Stored data entries
#####
@[simp] theorem Chip.setCtx_is08X (c : Chip) (n : Nat) (x : Ctx) : (c.setCtx n x).is08X = c.is08X := rfl
@[simp] theorem Chip.setCtx_mgrSel (c : Chip) (n : Nat) (x : Ctx) : (c.setCtx n x).mgrSel = c.mgrSel := rfl
@[simp] theorem Chip.setCtx_deviceNo (c : Chip) (n : Nat) (x : Ctx) : (c.setCtx n x).deviceNo = c.deviceNo := rfl
@[simp] theorem Chip.setCtx_ns (c : Chip) (n : Nat) (x : Ctx) : (c.setCtx n x).ns = c.ns := rfl
@[simp] theorem Chip.setCtx_fresh (c : Chip) (n : Nat) (x : Ctx) : (c.setCtx n x).fresh = c.fresh := rfl
@[simp] theorem Chip.setCtx_resp (c : Chip) (n : Nat) (x : Ctx) : (c.setCtx n x).resp = c.resp := rfl
@[simp] theorem Chip.setCtx_domains (c : Chip) (n : Nat) (x : Ctx) : (c.setCtx n x).domains = c.domains := rfl
@[simp] theorem Chip.setCtx_mem (c : Chip) (n : Nat) (x : Ctx) : (c.setCtx n x).mem = c.mem := rfl
@[simp] theorem Chip.setCtx_ecc (c : Chip) (n : Nat) (x : Ctx) : (c.setCtx n x).ecc = c.ecc := rfl
@[simp] theorem Chip.setCtx_regs (c : Chip) (n : Nat) (x : Ctx) : (c.setCtx n x).regs = c.regs := rfl
@[simp] theorem Chip.setCtx_lines (c : Chip) (n : Nat) (x : Ctx) : (c.setCtx n x).lines = c.lines := rfl
@[simp] theorem Chip.setCtx_hostUp (c : Chip) (n : Nat) (x : Ctx) : (c.setCtx n x).hostUp = c.hostUp := rfl
@[simp] theorem Chip.setCtx_msix (c : Chip) (n : Nat) (x : Ctx) : (c.setCtx n x).msix = c.msix := rfl
@[simp] theorem Chip.setCtx_tiles (c : Chip) (n : Nat) (x : Ctx) : (c.setCtx n x).tiles = c.tiles := rfl
@[simp] theorem Chip.setCtx_seq (c : Chip) (n : Nat) (x : Ctx) : (c.setCtx n x).seq = c.seq := rfl
@[simp] theorem Chip.setCtx_trace (c : Chip) (n : Nat) (x : Ctx) : (c.setCtx n x).trace = c.trace := rfl
@[simp] theorem Chip.setCtx_time (c : Chip) (n : Nat) (x : Ctx) : (c.setCtx n x).time = c.time := rfl
@[simp] theorem Chip.setCtx_od (c : Chip) (n : Nat) (x : Ctx) : (c.setCtx n x).od = c.od := rfl
@[simp] theorem Chip.setCtx_pow (c : Chip) (n : Nat) (x : Ctx) : (c.setCtx n x).pow = c.pow := rfl
@[simp] theorem Chip.setCtx_dram (c : Chip) (n : Nat) (x : Ctx) : (c.setCtx n x).dram = c.dram := rfl
@[simp] theorem Chip.setCtx_cap (c : Chip) (n : Nat) (x : Ctx) : (c.setCtx n x).cap = c.cap := rfl
@[simp] theorem Chip.setCtx_pkr (c : Chip) (n : Nat) (x : Ctx) : (c.setCtx n x).pkr = c.pkr := rfl
@[simp] theorem Chip.setCtx_ev (c : Chip) (n : Nat) (x : Ctx) : (c.setCtx n x).ev = c.ev := rfl
@[simp] theorem Chip.setCtx_su (c : Chip) (n : Nat) (x : Ctx) : (c.setCtx n x).su = c.su := rfl
@[simp] theorem Chip.setCtx_xspi (c : Chip) (n : Nat) (x : Ctx) : (c.setCtx n x).xspi = c.xspi := rfl
@[simp] theorem Chip.setCtx_silo (c : Chip) (n : Nat) (x : Ctx) : (c.setCtx n x).silo = c.silo := rfl
@[simp] theorem Chip.setCtx_life (c : Chip) (n : Nat) (x : Ctx) : (c.setCtx n x).life = c.life := rfl
@[simp] theorem Chip.setCtx_sw (c : Chip) (n : Nat) (x : Ctx) : (c.setCtx n x).sw = c.sw := rfl
@[simp] theorem Chip.setCtx_host (c : Chip) (n : Nat) (x : Ctx) : (c.setCtx n x).host = c.host := rfl
@[simp] theorem Chip.setCtx_eth (c : Chip) (n : Nat) (x : Ctx) : (c.setCtx n x).eth = c.eth := rfl
@[simp] theorem Chip.setCtx_weave (c : Chip) (n : Nat) (x : Ctx) : (c.setCtx n x).weave = c.weave := rfl
@[simp] theorem Chip.setCtx_dbg (c : Chip) (n : Nat) (x : Ctx) : (c.setCtx n x).dbg = c.dbg := rfl
@[simp] theorem Chip.setCtx_wdt (c : Chip) (n : Nat) (x : Ctx) : (c.setCtx n x).wdt = c.wdt := rfl
@[simp] theorem Chip.setCtx_noc (c : Chip) (n : Nat) (x : Ctx) : (c.setCtx n x).noc = c.noc := rfl
@[simp] theorem Chip.setCtx_core (c : Chip) (n : Nat) (x : Ctx) : (c.setCtx n x).core = c.core := rfl
@[simp] theorem Chip.setCtx_spin (c : Chip) (n : Nat) (x : Ctx) : (c.setCtx n x).spin = c.spin := rfl
@[simp] theorem Chip.setCtx_can (c : Chip) (n : Nat) (x : Ctx) : (c.setCtx n x).can = c.can := rfl
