/-- The completion of the oldest command for `o` (R401, R403). -/
theorem nvmeCompletion_becomes {c c' : Chip} {o : Option Nat} {ok : Bool} {us : Nat} {x : NvCommand} (hlive : swLive c = true)
    (hx : cmdOut c o = some x) (hc' : (c.lifeAdd (4096 + 14 * 5 + driveBin us) 1).cmdDone x ok = c') :
    Becomes (.nvmeCompletion o ok us) c c' :=
  becomes_run (exec_nvmeCompletion o ok us) (fun _ => rfl) (by
    simp only [hx, hlive, if_true]
    exact hc')

/-- What a completed Write does to a bale (R401). -/
def writeDone (x : NvCommand) (b : Bale) : Bale :=
  if x.op.bale = some b.seqNo then
    { b with writes := b.writes - 1, plain := b.plain || sentPlain x, written := decide (b.writes - 1 = 0)
             durable := decide (b.writes - 1 = 0) && !(b.plain || sentPlain x) }
  else b
/-- What a completed Flush does to a bale (R401). -/
def flushDone (b : Bale) : Bale := if b.flushed && b.written then { b with durable := true } else b

theorem cmdDone_of_write {c : Chip} {x : NvCommand} (hx : x.op ≠ .flush) :
    c.cmdDone x true =
      let d : Chip := c.setSw { c.sw with cmds := c.sw.cmds.erase x }
      (((d.setSw { d.sw with bales := d.sw.bales.map (writeDone x) }).swIssue []).needFlush).growPrefix := by
  simp only [Chip.cmdDone, Bool.not_true, Bool.false_eq_true, if_false, hx]
  rfl

theorem cmdDone_of_flush {c : Chip} {x : NvCommand} (hx : x.op = .flush) :
    c.cmdDone x true =
      let d : Chip := c.setSw { c.sw with cmds := c.sw.cmds.erase x }
      (((d.setSw { d.sw with bales := d.sw.bales.map flushDone }).swIssue []).needFlush).growPrefix := by
  simp only [Chip.cmdDone, Bool.not_true, Bool.false_eq_true, if_false, hx, if_true]
  rfl

theorem ne_flush_of_cmdOut {c : Chip} {n : Nat} {x : NvCommand} (h : cmdOut c (some n) = some x) : x.op ≠ .flush := by
  have hfind : c.sw.cmds.find? (fun y => decide (y.op.bale = some n)) = some x := h
  have hdec := List.find?_some hfind
  have hb : x.op.bale = some n := of_decide_eq_true hdec
  intro hf
  rw [hf] at hb
  cases hb

theorem flush_of_cmdOut {c : Chip} {x : NvCommand} (h : cmdOut c none = some x) : x.op = .flush := by
  have hfind : c.sw.cmds.find? (fun y => decide (y.op = .flush)) = some x := h
  have hdec := List.find?_some hfind
  exact of_decide_eq_true hdec

/-- A request of the drive that is not empty (R395). -/
theorem inWindow_served {c : Chip} {a n : Nat} (hn : n ≠ 0) (hw : inWindow c a n = true) {x y z : Chip} :
    (if n = 0 then x else if !inWindow c a n then y else z) = z := by
  rw [if_neg hn, hw]
  rfl
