-- ==== Sys2Proof/Machine/Params.lean ====
section
/-! DEFINITION. The named constants of the machine that 93_implementation_defined.md asks a model to keep in one place
(G5, G6, G17) and the named parameters of 00_scope.md R10. -/

namespace Sys2Proof.Machine

/-- START_PC (R9, R34). -/
def startPc : Word := 0x3000

/-- POSITIVE (R25, D3). -/
def condPositive : Word := 0x0001
/-- ZERO (R25, D3). -/
def condZero : Word := 0x0002
/-- NEGATIVE (R25, D3). -/
def condNegative : Word := 0x0004

/-- KBSR_ADDR, the keyboard status cell (R42, D4). -/
def kbsrAddr : Word := 0xFE00
/-- KBDR_ADDR, the keyboard data cell (R42, D4). -/
def kbdrAddr : Word := 0xFE02
/-- What a poll that finds input writes to KBSR (R43, D8). -/
def kbsrReady : Word := 0x8000
/-- What a poll that finds no input writes to KBSR (R43). -/
def kbsrIdle : Word := 0x0000

/-- What a cell nothing has written reads as: memory is zero-initialised at creation (R37). -/
def blankCell : Word := 0x0000

/-- The last cell of the address space (R40), where the PUTS and PUTSP scans stop (R113). -/
def lastCell : Word := 0xFFFF

/-- GETC's vector (R110, D5). -/
def vecGetc : Byte := 0x20
/-- OUT's vector. -/
def vecOut : Byte := 0x21
/-- PUTS's vector. -/
def vecPuts : Byte := 0x22
/-- IN's vector. -/
def vecIn : Byte := 0x23
/-- PUTSP's vector. -/
def vecPutsp : Byte := 0x24
/-- HALT's vector (R9). -/
def vecHalt : Byte := 0x25

/-- The six recognised vectors, in the source's order (R69, R110). -/
def serviceVectors : List Byte := [vecGetc, vecOut, vecPuts, vecIn, vecPutsp, vecHalt]

/-- TRAP_SETS_FLAGS, false by the spec's decision D7 (R10, R27). Log entry 6. -/
def trapSetsFlags : Bool := false

/-- HALT_TEXT, empty by the spec's decision D14 (R10, R116). Log entry 6. -/
def haltText : List Byte := []

/-- IN_PROMPT as the IN service uses it: the open constant of Config (R10, D13). -/
def inPrompt : List Byte := Config.inPrompt

end Sys2Proof.Machine
end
#####
_EXERCISE DETAILS_. Give the exact lines, and only those, from the line containing "c.ns := rfl" through the line containing "c.resp := rfl" in the entries above.

_RESULT OF THE EXERCISE_.
@[simp] theorem Chip.setCtx_ns (c : Chip) (n : Nat) (x : Ctx) : (c.setCtx n x).ns = c.ns := rfl
@[simp] theorem Chip.setCtx_fresh (c : Chip) (n : Nat) (x : Ctx) : (c.setCtx n x).fresh = c.fresh := rfl
@[simp] theorem Chip.setCtx_resp (c : Chip) (n : Nat) (x : Ctx) : (c.setCtx n x).resp = c.resp := rfl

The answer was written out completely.